═══ Recorded information

/-- The rows of a frame (R258 to R260): an OPEN or RENDERING frame goes LATE at its deadline; at its PTIME a READY frame is PRESENTED
and a LATE one SUBST, frames of one stream in order, and without an installed stream DONE at once; with one it starts a
transmission that ends Tactive after its first packet. Packets leave in order, each with its frame's RTP time, and the end
of the last one sets DONE; with DUAL each leaves on both ports with one RTP header (R262). That packets leave in raster order is the
model's reading (log entry 105), and that a frame whose stream is not installed is DONE at once its choice (log entry 181). -/
def Sys2Proof.Spec.FrameMoves : Prop :=
  (∀ (s : State) (f : Nat), s.tables = true → f < 1024 →
    (s.ptime < s.frameDl f → exec .frameDeadline (At s (.idx f)) = .next (At s (.idx f))) ∧
    (s.frameDl f ≤ s.ptime → s.frameDone f = false → (s.frameSt f = 0 ∨ s.frameSt f = 1) →
      (∀ e ∈ s.win.entries, e.task.opcode ≠ 0x16) →
      ∃ t, exec .frameDeadline (At s (.idx f)) = .next t ∧ t.frameSt f = 4 ∧ t.frameDone f = false ∧
        ∀ a, ¬ (s.frameAddr f + 0x18 ≤ a ∧ a < s.frameAddr f + 0x1C) → t.rdNew a = s.rdNew a) ∧
    (s.frameDl f ≤ s.ptime → (s.frameDone f = true ∨ 2 ≤ s.frameSt f) → exec .frameDeadline (At s (.idx f)) = .next (At s (.idx f)))) ∧
  (∀ (s : State) (f : Nat), s.tables = true → f < 1024 →
    (s.ptime < s.framePtimeOf f ∨ s.frameDone f = true → exec .framePtime (At s (.idx f)) = .next (At s (.idx f))) ∧
    (s.framePtimeOf f ≤ s.ptime → s.frameDone f = false → (s.frameSt f = 2 ∨ s.frameSt f = 4) →
      (s.stream? (s.frameStream f) = none → (∀ g ∈ s.framesDue (s.frameStream f), lexLt [s.framePtimeOf g, g] [s.framePtimeOf f, f] = false) →
        ∃ t, exec .framePtime (At s (.idx f)) = .next t ∧ t.frameSt f = (if s.frameSt f = 2 then 3 else 5) ∧ t.frameDone f = true ∧
          ∀ a, ¬ (s.frameAddr f + 0x18 ≤ a ∧ a < s.frameAddr f + 0x1C) → t.rdNew a = s.rdNew a) ∧
      (∀ m, s.stream? (s.frameStream f) = some m → s.frameStream f ≠ 0xFFFF →
        ((∃ g ∈ s.framesDue (s.frameStream f), lexLt [s.framePtimeOf g, g] [s.framePtimeOf f, f] = true) →
          exec .framePtime (At s (.idx f)) = .next (At s (.idx f))) ∧
        ((∀ g ∈ s.framesDue (s.frameStream f), lexLt [s.framePtimeOf g, g] [s.framePtimeOf f, f] = false) →
          (∀ e, m.stop = some e → e < s.framePtimeOf f) →
          ∃ t x, exec .framePtime (At s (.idx f)) = .next t ∧ t.txs = s.txs ++ [x] ∧ x.frame = f ∧ x.stream = s.frameStream f ∧
            (s.frameSt f = 2 → x.image = some (s.frameField f 0x20 8)) ∧
            x.stop = s.framePtimeOf f + s.streamField (s.frameStream f) 0x1C 4 +
              s.streamField (s.frameStream f) 0x20 4 * 49 / (s.streamField (s.frameStream f) 0x24 2 * 50))))) ∧
  (∀ (s : State) (f line off n : Nat) (tx : Tx), s.txs.find? (fun x => x.frame == f) = some tx →
    let p := s.pixFmt tx.stream
    (line ≠ tx.line ∨ off ≠ tx.off ∨ n = 0 ∨ s.ptime < s.framePtimeOf f + s.streamField tx.stream 0x1C 4 →
      exec .packetEgress (At s (.egress f line off n)) = .next (At s (.egress f line off n))) ∧
    (line = tx.line → off = tx.off → 0 < n → line < p.h → off + n ≤ p.lineBytes → tx.sent = true →
      s.framePtimeOf f + s.streamField tx.stream 0x1C 4 ≤ s.ptime →
      ∃ t bs tx', exec .packetEgress (At s (.egress f line off n)) = .next t ∧ bs.length = n ∧
        (let field (o n : Nat) : Nat := s.streamField tx.stream o n
         let packet (port ip udp : Nat) : OutMsg := .rtp {
           port := port, dstIp := ip, dstPort := udp, ptype := field 0x46 1, seq := ((s.stream? tx.stream).map MediaStream.txSeq).getD 0,
           ts := BitVec.ofNat 32 (s.framePtimeOf f * (if p.sampling = 3 then 48000 else 90000) / 1000000000),
           ssrc := field 0x4C 4, stream := tx.stream, frame := f, line := line, off := off, data := bs }
         t.out = s.out ++ packet (field 0x16 1 % 4) (field 0x40 4) (field 0x44 2) ::
           (if field 0x16 1 / 4 % 2 = 1 then [packet (field 0x16 1 % 4 + 1) (field 0x50 4) (field 0x54 2)] else [])) ∧
        t.txs.find? (fun x => x.frame == f) = some tx' ∧
        (tx'.line, tx'.off) = (if off + n = p.lineBytes then (line + 1, 0) else (line, off + n)))) ∧
  (∀ (s : State) (f : Nat) (tx : Tx), s.txs.find? (fun x => x.frame == f) = some tx →
    (s.ptime ≤ tx.stop → exec .transmissionEnd (At s (.idx f)) = .next (At s (.idx f))) ∧
    (tx.stop < s.ptime → (s.pixFmt tx.stream).h ≤ tx.line →
      ∃ t, exec .transmissionEnd (At s (.idx f)) = .next t ∧ t.frameDone f = true ∧ t.frameSt f = s.frameSt f ∧
        t.txs = s.txs.filter (fun x => x.frame != f) ∧
        ∀ a, ¬ (s.frameAddr f + 0x18 ≤ a ∧ a < s.frameAddr f + 0x1C) → t.rdNew a = s.rdNew a))

/-- Receive streams (R262, R263, R265, R266): a packet of no installed stream, of another port, address, source or type, or (with DUAL)
already merged is dropped; a packet of video lands its bytes at its line and offset of its frame's slot, and no byte but
those, its stream's record and its band's object changes (with no fault domain's log set). The deadline of two periods
after a frame's first packet, or the time that stands in for it, completes a band's oldest frame. Which frame a timestamp
means (log entry 151), and within how many packets a duplicate is known and which frame's band counts first (log entry 109), are
the model's readings. -/
def Sys2Proof.Spec.ReceiveMoves : Prop :=
  (∀ (s : State) (p : RtpPacket), s.stream? p.stream = none → exec .rtpPacketReceive (At s (.rtp p)) = .next (At s (.rtp p))) ∧
  (∀ (s : State) (p : RtpPacket) (m : MediaStream), s.stream? p.stream = some m → p.stream < 64 →
    let fd (o n : Nat) : Nat := s.streamField p.stream o n
    let dual : Prop := fd 0x16 1 / 4 % 2 = 1
    let on (port ip udp : Nat) : Prop := p.port.toNat = port ∧ p.dstIp.toNat = ip ∧ p.dstPort.toNat = udp
    let here : Prop := (on (fd 0x16 1 % 4) (fd 0x40 4) (fd 0x44 2) ∨ (dual ∧ on (fd 0x16 1 % 4 + 1) (fd 0x50 4) (fd 0x54 2))) ∧
      (fd 0x48 4 = 0 ∨ fd 0x48 4 = p.srcIp.toNat) ∧ (fd 0x4C 4 = 0 ∨ fd 0x4C 4 = p.ssrc.toNat) ∧ fd 0x46 1 = p.ptype.toNat
    (¬ here ∨ (dual ∧ p.seq ∈ m.seqs) → exec .rtpPacketReceive (At s (.rtp p)) = .next (At s (.rtp p))) ∧
    (here → ¬ (dual ∧ p.seq ∈ m.seqs) → fd 4 1 < 3 →
      let f := s.pixFmt p.stream
      let b := p.line / fd 0x15 1
      ∀ ws fr, m.frameOf (fd 0x20 4) (fd 0x24 2) p.ts = some fr → p.line < f.h → p.off + p.data.length ≤ f.lineBytes →
        KV.get 0 b m.next ≤ fr → s.rcv.logged = [] →
        s.taskWrites m.ctx [(fd 8 8 + fr % max (fd 0x14 1) 1 * f.h * f.pitch + p.line * f.pitch + p.off, p.data)] = .ok ws →
        (∀ q ∈ ws, ¬ (s.streamAddr p.stream ≤ q.1 ∧ q.1 < s.streamAddr p.stream + 128)) →
        ∃ t m', exec .rtpPacketReceive (At s (.rtp p)) = .next t ∧ t.stream? p.stream = some m' ∧ p.seq ∈ m'.seqs ∧
          ∀ a, ¬ (s.streamAddr p.stream ≤ a ∧ a < s.streamAddr p.stream + 128) →
            ¬ (s.bandObj p.stream b ≤ a ∧ a < s.bandObj p.stream b + 32) → t.rdNew a = lastByte a ws (s.rdNew a))) ∧
  (∀ (s : State) (i b : Nat), s.stream? i = none → exec .receiveDeadline (At s (.idx2 i b)) = .next (At s (.idx2 i b))) ∧
  (∀ (s : State) (i b : Nat) (m : MediaStream) (t0 k : Nat), s.stream? i = some m → i < 64 → s.streamField i 4 1 < 3 →
    b * s.streamField i 0x15 1 < s.streamField i 2 2 →
    let f := KV.get 0 b m.next
    let pn := s.streamField i 0x20 4
    let pm := max (s.streamField i 0x24 2) 1
    firstOf m 0 f = some (t0, k) →
    (s.ptime < t0 + (k + 2) * pn / pm → exec .receiveDeadline (At s (.idx2 i b)) = .next (At s (.idx2 i b))) ∧
    (t0 + (k + 2) * pn / pm ≤ s.ptime → ∃ t m', exec .receiveDeadline (At s (.idx2 i b)) = .next t ∧ t.stream? i = some m' ∧
      f + 1 ≤ KV.get 0 b m'.next))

══════

Goal of the exercise: From the records above, print only the lines between the one holding "((∀ g ∈ s.framesDue" and the one holding "(s.frameSt f = 2 →", inclusive, exactly as they stand.

Result of the exercise:
        ((∀ g ∈ s.framesDue (s.frameStream f), lexLt [s.framePtimeOf g, g] [s.framePtimeOf f, f] = false) →
          (∀ e, m.stop = some e → e < s.framePtimeOf f) →
          ∃ t x, exec .framePtime (At s (.idx f)) = .next t ∧ t.txs = s.txs ++ [x] ∧ x.frame = f ∧ x.stream = s.frameStream f ∧
            (s.frameSt f = 2 → x.image = some (s.frameField f 0x20 8)) ∧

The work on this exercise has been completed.